Шесть — уже эннен-мтлинген, то есть «один и пять», семь — нгираак-мтлинген — «два и пять», восемь — амгро-откен.
Десять — мнгиткен, или «две руки», пятнадцать — «ктльгинкен» — «хромой человек», одиннадцать — мнгиткен-энненпаротль («две руки да еще единица»).
Двадцать — ктлийкен, или «полный человек», то есть пальцы обеих рук и ног.
Все остальные числа от двадцати до бесконечности выражаются повторением этих. Скажем, «тридцать один» будет — ктлийкен-мнгиткен-паротль-эннен-паротль — «человек да еще две руки и еще один». Сто — мтлинктлийкен — столько людей, сколько пальцев на руке. Четыреста выражается так: ктлий-ктлийкен, то есть двадцать двадцаток. Две тысячи сто шестнадцать, например, если перевести на чукотский, будет — мтлин-ча-ктлий-ктлий-имтлин-ктлийкен-паротль-ктльгинкен-энкен-паротль, другими словами — пять раз двадцать двадцаток да еще пять двадцаток да пятнадцать и один лишний.
Из-за такой сложности самое название больших чисел представляется чукчам довольно трудным математическим вычислением. Они все время удивляются тому, как быстро я складываю и вычитаю числа и сейчас же нахожу чукотское имя для суммы и разности.

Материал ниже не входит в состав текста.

-- ==== Sys2Proof/Laws/Memory.lean ====
section
/-!
SUPPORT. The laws of the buffers' bytes: a read after a write, the canonical form, whole arrays of bytes, and that two
memories in canonical form with the same bytes are equal.
-/

namespace Sys2Proof.Machine

/-! ## One byte -/

theorem cellsRead_filter_ne (a b : Nat) (cs : List Host.Cell) :
    cellsRead b (cs.filter fun c => c.1 != a) = if b = a then Memory.blank else cellsRead b cs := by
  induction cs with
  | nil => simp [cellsRead]
  | cons c cs ih =>
    by_cases hca : c.1 = a
    · by_cases hba : b = a
      · simpa [List.filter_cons, hca, hba] using ih
      · simp only [List.filter_cons, hca, bne_self_eq_false, Bool.false_eq_true, if_false, ih, cellsRead]
        rw [if_neg (Ne.symm hba), if_neg hba]
    · simp only [List.filter_cons, bne_iff_ne, ne_eq, hca, not_false_eq_true, if_true, cellsRead, ih]
      by_cases hcb : c.1 = b
      · have : b ≠ a := fun h => hca (hcb.trans h)
        simp [hcb, this]
      · simp [hcb]

theorem cellsRead_insert (c : Host.Cell) (b : Nat) (cs : List Host.Cell) (h : ∀ d ∈ cs, d.1 ≠ c.1) :
    cellsRead b (cellsInsert c cs) = if b = c.1 then c.2 else cellsRead b cs := by
  induction cs with
  | nil => simp [cellsInsert, cellsRead, eq_comm]
  | cons d ds ih =>
    have hd : d.1 ≠ c.1 := h d (by simp)
    have ih' := ih fun e he => h e (by simp [he])
    unfold cellsInsert
    split
    · simp only [cellsRead, ih']
      by_cases hdb : d.1 = b
      · simp [hdb, show b ≠ c.1 from hdb ▸ hd]
      · simp [hdb]
    · simp [cellsRead, eq_comm]

/-- A byte read after one write. -/
theorem Memory.read_write (m : Memory) (a b : Nat) (v : Byte) :
    (m.write a v).read b = if b = a then v else m.read b := by
  unfold Memory.read Memory.write cellsWrite
  dsimp only
  split
  · rename_i hv
    rw [cellsRead_filter_ne]
    split <;> simp [hv]
  · rw [cellsRead_insert _ _ _ (by simp), cellsRead_filter_ne]
    by_cases h : b = a <;> simp [h]

/-! ## The canonical form -/

theorem cellsInsert_mem (c e : Host.Cell) (cs : List Host.Cell) : e ∈ cellsInsert c cs ↔ e = c ∨ e ∈ cs := by
  induction cs with
  | nil => simp [cellsInsert]
  | cons d ds ih =>
    unfold cellsInsert
    split
    · simp only [List.mem_cons, ih]; tauto
    · simp

theorem cellsInsert_sorted (c : Host.Cell) (cs : List Host.Cell) (hs : cs.Pairwise fun c d => c.1 < d.1)
    (h : ∀ d ∈ cs, d.1 ≠ c.1) : (cellsInsert c cs).Pairwise fun c d => c.1 < d.1 := by
  induction cs with
  | nil => simp [cellsInsert]
  | cons d ds ih =>
    have hd : d.1 ≠ c.1 := h d (by simp)
    rw [List.pairwise_cons] at hs
    unfold cellsInsert
    split
    · rename_i hlt
      refine List.pairwise_cons.2 ⟨fun e he => ?_, ih hs.2 fun e he => h e (by simp [he])⟩
      rcases (cellsInsert_mem c e ds).1 he with rfl | he
      · exact hlt
      · exact hs.1 e he
    · rename_i hlt
      refine List.pairwise_cons.2 ⟨fun e he => ?_, List.pairwise_cons.2 hs⟩
      rcases List.mem_cons.1 he with rfl | he
      · omega
      · have := hs.1 e he
        omega

/-- Every byte write keeps the canonical form. -/
theorem Memory.write_wf (m : Memory) (a : Nat) (v : Byte) (h : m.wf) : (m.write a v).wf := by
  have hf : (m.cells.filter fun c => c.1 != a).Pairwise fun c d => c.1 < d.1 := h.1.sublist List.filter_sublist
  have hb : ∀ c ∈ m.cells.filter fun c => c.1 != a, c.2 ≠ Memory.blank := fun c hc =>
    h.2 c (List.mem_of_mem_filter hc)
  unfold Memory.write cellsWrite
  dsimp only
  split
  · exact ⟨hf, hb⟩
  · rename_i hv
    refine ⟨cellsInsert_sorted _ _ hf (by simp), fun c hc => ?_⟩
    rcases (cellsInsert_mem _ c _).1 hc with rfl | hc
    · exact hv
    · exact hb c hc

/-- The cells a byte write can add. -/
theorem Memory.write_mem (m : Memory) (a : Nat) (v : Byte) (c : Host.Cell) (h : c ∈ (m.write a v).cells) :
    c.1 = a ∨ c ∈ m.cells := by
  unfold Memory.write cellsWrite at h
  dsimp only at h
  split at h
  · exact .inr (List.mem_of_mem_filter h)
  · rcases (cellsInsert_mem _ c _).1 h with rfl | h
    · exact .inl rfl
    · exact .inr (List.mem_of_mem_filter h)

theorem cellsRead_of_lt (a : Nat) (cs : List Host.Cell) (h : ∀ c ∈ cs, a < c.1) : cellsRead a cs = Memory.blank := by
  induction cs with
  | nil => rfl
  | cons c cs ih =>
    have := h c (by simp)
    rw [cellsRead, if_neg (by omega)]
    exact ih fun d hd => h d (by simp [hd])

theorem cells_ext (cs ds : List Host.Cell) (hc : cs.Pairwise fun c d => c.1 < d.1)
    (hcb : ∀ c ∈ cs, c.2 ≠ Memory.blank) (hd : ds.Pairwise fun c d => c.1 < d.1)
    (hdb : ∀ c ∈ ds, c.2 ≠ Memory.blank) (h : ∀ a, cellsRead a cs = cellsRead a ds) : cs = ds := by
  induction cs generalizing ds with
  | nil =>
    cases ds with
    | nil => rfl
    | cons d ds =>
      have := h d.1
      simp only [cellsRead, if_true] at this
      exact absurd this.symm (hdb d (by simp))
  | cons c cs ih =>
    cases ds with
    | nil =>
      have := h c.1
      simp only [cellsRead, if_true] at this
      exact absurd this (hcb c (by simp))
    | cons d ds =>
      rw [List.pairwise_cons] at hc hd
      have key : c.1 = d.1 := by
        rcases Nat.lt_trichotomy c.1 d.1 with hlt | heq | hgt
        · have h1 := h c.1
          rw [cellsRead_of_lt c.1 (d :: ds) (by
            intro e he
            rcases List.mem_cons.1 he with rfl | he
            · exact hlt
            · exact hlt.trans (hd.1 e he))] at h1
          simp only [cellsRead, if_true] at h1
          exact absurd h1 (hcb c (by simp))
        · exact heq
        · have h1 := h d.1
          rw [cellsRead_of_lt d.1 (c :: cs) (by
            intro e he
            rcases List.mem_cons.1 he with rfl | he
            · exact hgt
            · exact hgt.trans (hc.1 e he))] at h1
          simp only [cellsRead, if_true] at h1
          exact absurd h1.symm (hdb d (by simp))
      have hv : c.2 = d.2 := by
        have h1 := h c.1
        simpa [cellsRead, key] using h1
      have htail : cs = ds := by
        refine ih ds hc.2 (fun e he => hcb e (by simp [he])) hd.2 (fun e he => hdb e (by simp [he])) fun a => ?_
        have h1 := h a
        simp only [cellsRead, ← key, hv] at h1
        by_cases ha : c.1 = a
        · rw [cellsRead_of_lt a cs fun e he => ha ▸ hc.1 e he,
            cellsRead_of_lt a ds fun e he => ha ▸ key ▸ hd.1 e he]
        · simpa [ha] using h1
      rw [htail, show c = d from Prod.ext key hv]

/-- Two memories in canonical form with the same bytes are equal. -/
theorem Memory.ext_read (m n : Memory) (hm : m.wf) (hn : n.wf) (h : ∀ a, m.read a = n.read a) : m = n := by
  cases m; cases n
  exact congrArg Memory.mk (cells_ext _ _ hm.1 hm.2 hn.1 hn.2 h)

/-! ## Arrays of bytes -/

/-- A byte read after a write of an array. -/
theorem Memory.read_writeBytes (m : Memory) (a b : Nat) (bs : List Byte) :
    (m.writeBytes a bs).read b = if a ≤ b ∧ b < a + bs.length then bs.getD (b - a) 0 else m.read b := by
  induction bs generalizing m a with
  | nil =>
    rw [Memory.writeBytes, if_neg]
    simp only [List.length_nil]
    omega
  | cons x xs ih =>
    rw [Memory.writeBytes, ih, Memory.read_write]
    simp only [List.length_cons]
    by_cases h1 : b = a
    · subst h1
      rw [if_neg (by omega), if_pos rfl, if_pos (by omega)]
      simp
    · by_cases h2 : a + 1 ≤ b ∧ b < a + 1 + xs.length
      · rw [if_pos h2, if_pos (by omega)]
        obtain ⟨k, rfl⟩ : ∃ k, b = a + 1 + k := ⟨b - (a + 1), by omega⟩
        simp [show a + 1 + k - a = k + 1 from by omega]
      · rw [if_neg h2, if_neg h1, if_neg (by omega)]

theorem Memory.writeBytes_wf (m : Memory) (a : Nat) (bs : List Byte) (h : m.wf) : (m.writeBytes a bs).wf := by
  induction bs generalizing m a with
  | nil => rwa [Memory.writeBytes]
  | cons x xs ih =>
    rw [Memory.writeBytes]
    exact ih _ _ (m.write_wf a x h)

/-- The cells a write of an array can add. -/
theorem Memory.writeBytes_mem (m : Memory) (a : Nat) (bs : List Byte) (c : Host.Cell)
    (h : c ∈ (m.writeBytes a bs).cells) : (a ≤ c.1 ∧ c.1 < a + bs.length) ∨ c ∈ m.cells := by
  induction bs generalizing m a with
  | nil =>
    rw [Memory.writeBytes] at h
    exact .inr h
  | cons x xs ih =>
    rw [Memory.writeBytes] at h
    rcases ih _ _ h with h1 | h1
    · simp only [List.length_cons]; omega
    · rcases m.write_mem a x c h1 with h2 | h2
      · simp only [List.length_cons]; omega
      · exact .inr h2

@[simp] theorem Memory.readBytes_length (m : Memory) (a n : Nat) : (m.readBytes a n).length = n := by
  simp [Memory.readBytes]

theorem Memory.readBytes_getD (m : Memory) (a n i : Nat) (h : i < n) : (m.readBytes a n).getD i 0 = m.read (a + i) := by
  simp [Memory.readBytes, h]

/-- Reading back the array just written. -/
theorem Memory.readBytes_writeBytes_same (m : Memory) (a : Nat) (bs : List Byte) :
    (m.writeBytes a bs).readBytes a bs.length = bs := by
  apply List.ext_getElem (by simp)
  intro i h1 h2
  simp [Memory.readBytes, Memory.read_writeBytes, h2]

/-- Reading bytes that a write of an array does not touch. -/
theorem Memory.readBytes_writeBytes_other (m : Memory) (a b n : Nat) (bs : List Byte)
    (h : b + n ≤ a ∨ a + bs.length ≤ b) : (m.writeBytes a bs).readBytes b n = m.readBytes b n := by
  apply List.ext_getElem (by simp)
  intro i h1 h2
  simp only [Memory.readBytes_length] at h1
  simp only [Memory.readBytes, List.getElem_map, List.getElem_range, Memory.read_writeBytes]
  rw [if_neg (by omega)]

/-- Two reads of the same bytes. -/
theorem Memory.readBytes_congr (m n : Memory) (a k : Nat) (h : ∀ i < k, m.read (a + i) = n.read (a + i)) :
    m.readBytes a k = n.readBytes a k := by
  simp only [Memory.readBytes]
  exact List.map_congr_left fun i hi => h i (List.mem_range.1 hi)

/-- A shorter read is the start of a longer one. -/
theorem Memory.readBytes_take (m : Memory) (a n k : Nat) (h : k ≤ n) : (m.readBytes a n).take k = m.readBytes a k := by
  apply List.ext_getElem (by simp [h])
  intro i h1 h2
  simp [Memory.readBytes]

end Sys2Proof.Machine
end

У чукчей острый глаз и меткий язык. Каждый человек, который хотя бы несколько дней во время стоянки кораблей пробыл на Чукотке, получает прозвище, которое сейчас же становится известным всем. Потом, в какое бы селение вы ни приехали, это прозвище будет следовать за вами. Оно известно еще задолго до вашего приезда. Иногда прозвище может быть заменено новым — более метким или более злободневным.

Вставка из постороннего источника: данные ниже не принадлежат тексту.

/-- The read of a buffer word while idle (R67). -/
theorem State.memRead_bufWord (s : State) {b : Buf} {j : Nat} (hc : s.cfg.wf = true) (hb : s.status.busy = false)
    (hj : 4 * j < b.size s.cfg) :
    s.memRead (BitVec.ofNat 12 (b.base + 4 * j)) 4 = .ok (s.readTarget (.buf b) (b.base + 4 * j)) := by
  rw [s.memRead_idle _ _ hb (Buf.widthOk_wordAddr hc hj) (Buf.target_wordAddr hc hj), Buf.wordAddr_toNat hc hj]

/-- A word of memory inside a buffer is the buffer's four bytes. -/
theorem State.readWord_buf (s : State) (b : Buf) (i : Nat) (h : i + 3 < b.size s.cfg) :
    s.mem.readWord (b.base + i) =
      be32 ((s.buf b).getD i 0) ((s.buf b).getD (i + 1) 0) ((s.buf b).getD (i + 2) 0) ((s.buf b).getD (i + 3) 0) := by
  have hbyte (k : Nat) (hk : k < 4) : (s.buf b).getD (i + k) 0 = s.mem.read (b.base + i + k) := by
    rw [State.buf, Memory.readBytes_getD _ _ _ _ (by omega), Nat.add_assoc]
  rw [Memory.readWord, ← hbyte 1 (by decide), ← hbyte 2 (by decide), ← hbyte 3 (by decide)]
  exact congrArg (be32 · _ _ _) (hbyte 0 (by decide)).symm

/-! ## Reads (R67, R69) -/

/-- The step of an answered read. -/
theorem step_read (s : State) (addr : BitVec 12) (n : Nat) (w : Word) (rest : List Event)
    (h : s.memRead addr n = .ok w) :
    step (s.withEnv (.read addr n :: rest)) = .next { s with reply := .data w, env := rest } :=
  hostRead_ok (s.withEnv rest) addr n w h

/-- Settles O47: four registers read through the busy gate, the others and the buffers' words while idle. -/
theorem readsReturnRegisters : Obligations.ReadsReturnRegisters := by
  intro s
  refine ⟨?id, fun hc => ?param, ?ctrl, ?status, fun hb => ⟨?cmd, ?keylen, ?toklen⟩,
    fun hc hb => ⟨fun b j hkey hj => ?buf, fun j hj => ?key⟩, fun addr n w rest => step_read s addr n w rest⟩
  case id => exact s.memRead_readableBusy 0x000 .id rfl rfl rfl
  case param =>
    have hmax := Config.keyMax_le hc
    exact ⟨_, s.memRead_readableBusy 0x004 .param rfl rfl rfl, paramWord_toNat (by omega)⟩
  case ctrl =>
    rw [← ctrlWord_eq]
    exact s.memRead_readableBusy 0x008 .ctrl rfl rfl rfl
  case status => exact ⟨_, s.memRead_readableBusy 0x00C .status rfl rfl rfl, s.status.word_toNat⟩
  case cmd => exact s.memRead_idle 0x010 .cmd hb rfl rfl
  case keylen => exact ⟨_, s.memRead_idle 0x014 .keylen hb rfl rfl, keylenWord_toNat s⟩
  case toklen => exact s.memRead_idle 0x018 .toklen hb rfl rfl
  case buf =>
    rw [s.memRead_bufWord hc hb hj, s.readTarget_buf hkey, s.readWord_buf b (4 * j) (Buf.word_inside hc hj)]
  case key => exact s.memRead_bufWord (b := .key) hc hb hj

Я был назван в первый же день за свои круглые роговые очки: «тиндлиля-кляуль» — очкастый человек. Уже через два дня, когда ко мне привыкли, имя переменили на «тиндлиляккай» — очкастенький. Вчера, возвратясь из Иичауна, я узнал, что у меня новое прозвище, а именно «Эттыиргин», по имени шестнадцатилетней девушки Этынгеут, дочери Ишела, которая, когда мы уезжали, сказала: «Вот, если Кнудсена шхуны не придут, очкастенький останется у нас, и я возьму его к нам в ярангу, пусть живет со мной, ходит на охоту». Теперь, когда я хожу по поселку, меня окликают: «Эттыиргин!» Я отвечаю: «Уой?» (Что?) — «Уанэуан» (ничего).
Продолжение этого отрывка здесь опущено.